Different people experience rejection coming from different sources. These sources may seem ridiculous to some, but for others they may be extremely serious. Someone may reject a person out of jealously, lack of understanding or outright hostility. The most common reason for rejection, it is said, is a feeling of inadequacy and a fear of failure on the part of the other.

You could be left out for other reasons, as well, like lack of communication, lack of right knowledge, lack of mental support, lack of common interest, lack of mutual appreciation, or lack of trust.

You are in august company!

Claudia Schiffer
Claudia Schiffer

When you face rejection, it is good to know that you are in august company. Here are some examples that will empower you to spring back to self-confidence and effectiveness.

• A German teenager was convinced by her low popularity that she was not attractive. But she became a top model, hailed by many as one of the most beautiful women of her time. Those who ignored her stared boasting that they were her schoolmates. She is none other than Claudia Schiffer.

• Rejected as too awkward and clumsy to be a ball boy in a Davis Cup match, Stan Smith went on to become the officially-ranked No. 1 tennis player in the world (1972-73).

• John Creasey, as a would-be crime novelist, received an unbroken flow of 743 rejection slips. Yet, over sixty million copies of his books have been sold.

Edmund Hillary and Tenzing Norgay
Edmund Hillary and Tenzing Norgay

• The gym instructor of a puny school boy called Edmund Hillary complained, “What will they send me next?” He went on to become the first man to conquer Mount Everest.

• In the dead of the dark night, Charles Dickens would sneak down the street to mail his manuscripts, lest his friends see and ridicule him.
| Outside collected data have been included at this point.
/-! ## The operations of Trace.lean -/

@[simp] theorem onTrace_keeps {s0 s : State} (hk0 : Kept s0 s) (d : DieId) (f : Trace → Trace) : Kept s0 (onTrace d f s) :=
  hk0.trans (by simp only [onTrace]; first | (simp (maxDischargeDepth := 100); done) | ((repeat' split) <;> simp (maxDischargeDepth := 100)))
@[simp] theorem writeRecord_keeps {s0 s : State} (hk0 : Kept s0 s) (d : DieId) (ctx rec : Nat) : Kept s0 (writeRecord d ctx rec s) :=
  hk0.trans (by simp only [writeRecord]; first | (simp (maxDischargeDepth := 100); done) | ((repeat' split) <;> simp (maxDischargeDepth := 100)))
@[simp] theorem writeMade_keeps {s0 s : State} (hk0 : Kept s0 s) (d : DieId) : Kept s0 (writeMade d s) :=
  hk0.trans (by simp only [writeMade]; first | (simp (maxDischargeDepth := 100); done) | ((repeat' split) <;> simp (maxDischargeDepth := 100)))
@[simp] theorem putRecord_keeps {s0 s : State} (hk0 : Kept s0 s) (d : DieId) (ctx rec : Nat) : Kept s0 (putRecord d ctx rec s) :=
  hk0.trans (by simp only [putRecord]; first | (simp (maxDischargeDepth := 100); done) | ((repeat' split) <;> simp (maxDischargeDepth := 100)))
@[simp] theorem putPlain_keeps {s0 s : State} (hk0 : Kept s0 s) (d : DieId) (kind b c : Nat) : Kept s0 (putPlain d kind b c s) :=
  hk0.trans (by simp only [putPlain]; first | (simp (maxDischargeDepth := 100); done) | ((repeat' split) <;> simp (maxDischargeDepth := 100)))
@[simp] theorem endRun_keeps {s0 s : State} (hk0 : Kept s0 s) (c : CoreId) (q : Fin 4) (r : Run) (now : Nat) : Kept s0 (endRun c q r now s) :=
  hk0.trans (by simp only [endRun]; first | (simp (maxDischargeDepth := 100); done) | ((repeat' split) <;> simp (maxDischargeDepth := 100)))
@[simp] theorem setRun_keeps {s0 s : State} (hk0 : Kept s0 s) (c : CoreId) (q : Fin 4) (r : Option Run) : Kept s0 (setRun c q r s) :=
  hk0.trans (by simp only [setRun]; first | (simp (maxDischargeDepth := 100); done) | ((repeat' split) <;> simp (maxDischargeDepth := 100)))
@[simp] theorem chargeRun_keeps {s0 s : State} (hk0 : Kept s0 s) (c : CoreId) (q : Fin 4) (ctx : Nat) (why : Cause) (sub pos nxt : Nat) : Kept s0 (chargeRun c q ctx why sub pos nxt s) :=
  hk0.trans (by simp only [chargeRun]; first | (simp (maxDischargeDepth := 100); done) | ((repeat' split) <;> simp (maxDischargeDepth := 100)))
@[simp] theorem mapRuns_keeps {s0 s : State} (hk0 : Kept s0 s) (d : DieId) (f : Run → Run) : Kept s0 (mapRuns d f s) :=
  hk0.trans (by simp only [mapRuns]; first | (simp (maxDischargeDepth := 100); done) | ((repeat' split) <;> simp (maxDischargeDepth := 100)))
@[simp] theorem sampleRecord_keeps {s0 s : State} (hk0 : Kept s0 s) (c : CoreId) (q : Fin 4) : Kept s0 (sampleRecord c q s) :=
  hk0.trans (by simp only [sampleRecord]; first | (simp (maxDischargeDepth := 100); done) | ((repeat' split) <;> simp (maxDischargeDepth := 100)))
@[simp] theorem sampleAll_keeps {s0 s : State} (hk0 : Kept s0 s) (d : DieId) : Kept s0 (sampleAll d s) :=
  hk0.trans (by simp only [sampleAll]; first | (simp (maxDischargeDepth := 100); done) | ((repeat' split) <;> simp (maxDischargeDepth := 100)))
@[simp] theorem openWindow_keeps {s0 s : State} (hk0 : Kept s0 s) (d : DieId) : Kept s0 (openWindow d s) :=
  hk0.trans (by simp only [openWindow]; first | (simp (maxDischargeDepth := 100); done) | ((repeat' split) <;> simp (maxDischargeDepth := 100)))
@[simp] theorem closeWindow_keeps {s0 s : State} (hk0 : Kept s0 s) (d : DieId) : Kept s0 (closeWindow d s) := by
  unfold closeWindow
  exact onTrace_keeps (putPlain_keeps (kept_foldl (fun t c => kept_foldl (fun u q => by
    split
    · exact .refl _
    · exact endRun_keeps (.refl _) _ _ _ _) (.refl _) _) hk0 _) _ _ _ _) _ _
@[simp] theorem addLoss_keeps {s0 s : State} (hk0 : Kept s0 s) (d : DieId) : Kept s0 (addLoss d s) :=
  hk0.trans (by simp only [addLoss]; first | (simp (maxDischargeDepth := 100); done) | ((repeat' split) <;> simp (maxDischargeDepth := 100)))
@[simp] theorem traceTick_keeps {s0 s : State} (hk0 : Kept s0 s) (d : DieId) : Kept s0 (traceTick d s) :=
  hk0.trans (by simp only [traceTick]; first | (simp (maxDischargeDepth := 100); done) | ((repeat' split) <;> simp (maxDischargeDepth := 100)))
@[simp] theorem charge_keeps {s0 s : State} (hk0 : Kept s0 s) (c : CoreId) (q : Fin 4) (why : Cause) (sub pos nxt : Nat) : Kept s0 (charge c q why sub pos nxt s) :=
  hk0.trans (by simp only [charge]; first | (simp (maxDischargeDepth := 100); done) | ((repeat' split) <;> simp (maxDischargeDepth := 100)))
@[simp] theorem fullIdle_keeps {s0 s : State} (hk0 : Kept s0 s) (c : CoreId) : Kept s0 (fullIdle c s) :=
  kept_foldl (fun t q => by
    split
    · exact kept_ite (chargeRun_keeps (.refl _) _ _ _ _ _ _ _) (.refl _)
    · exact .refl _) hk0 _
Many of his early manuscripts were rejected, before he won the hearts of millions with classics like Oliver Twist.

• Many were invited to witness one of humanity’s most historic moments: the Wright Brothers’ first flight in their “heavier than air” machine. Only five people turned up for the event!

Wright Brothers
Wright Brothers

• No publisher was willing to accept John Kennedy Toole’s manuscripts. He could not cope with the rejection and apparent failure, and committed suicide. However, his novel A Confederacy Of Dunces was published posthumously and it won the 1980 Pulitzer Prize for fiction.

These are but a few of the countless instances that show that your experience of rejection is neither unique nor the worst. In all these cases of rejection, the end result was far more positive and wonderful than expected. So, never get put off by rejection. When slandered and rejected, remember, you stand in the company of the great! Many have stifled their lives by listening to some misguided critic who passed sentence that they were not good enough.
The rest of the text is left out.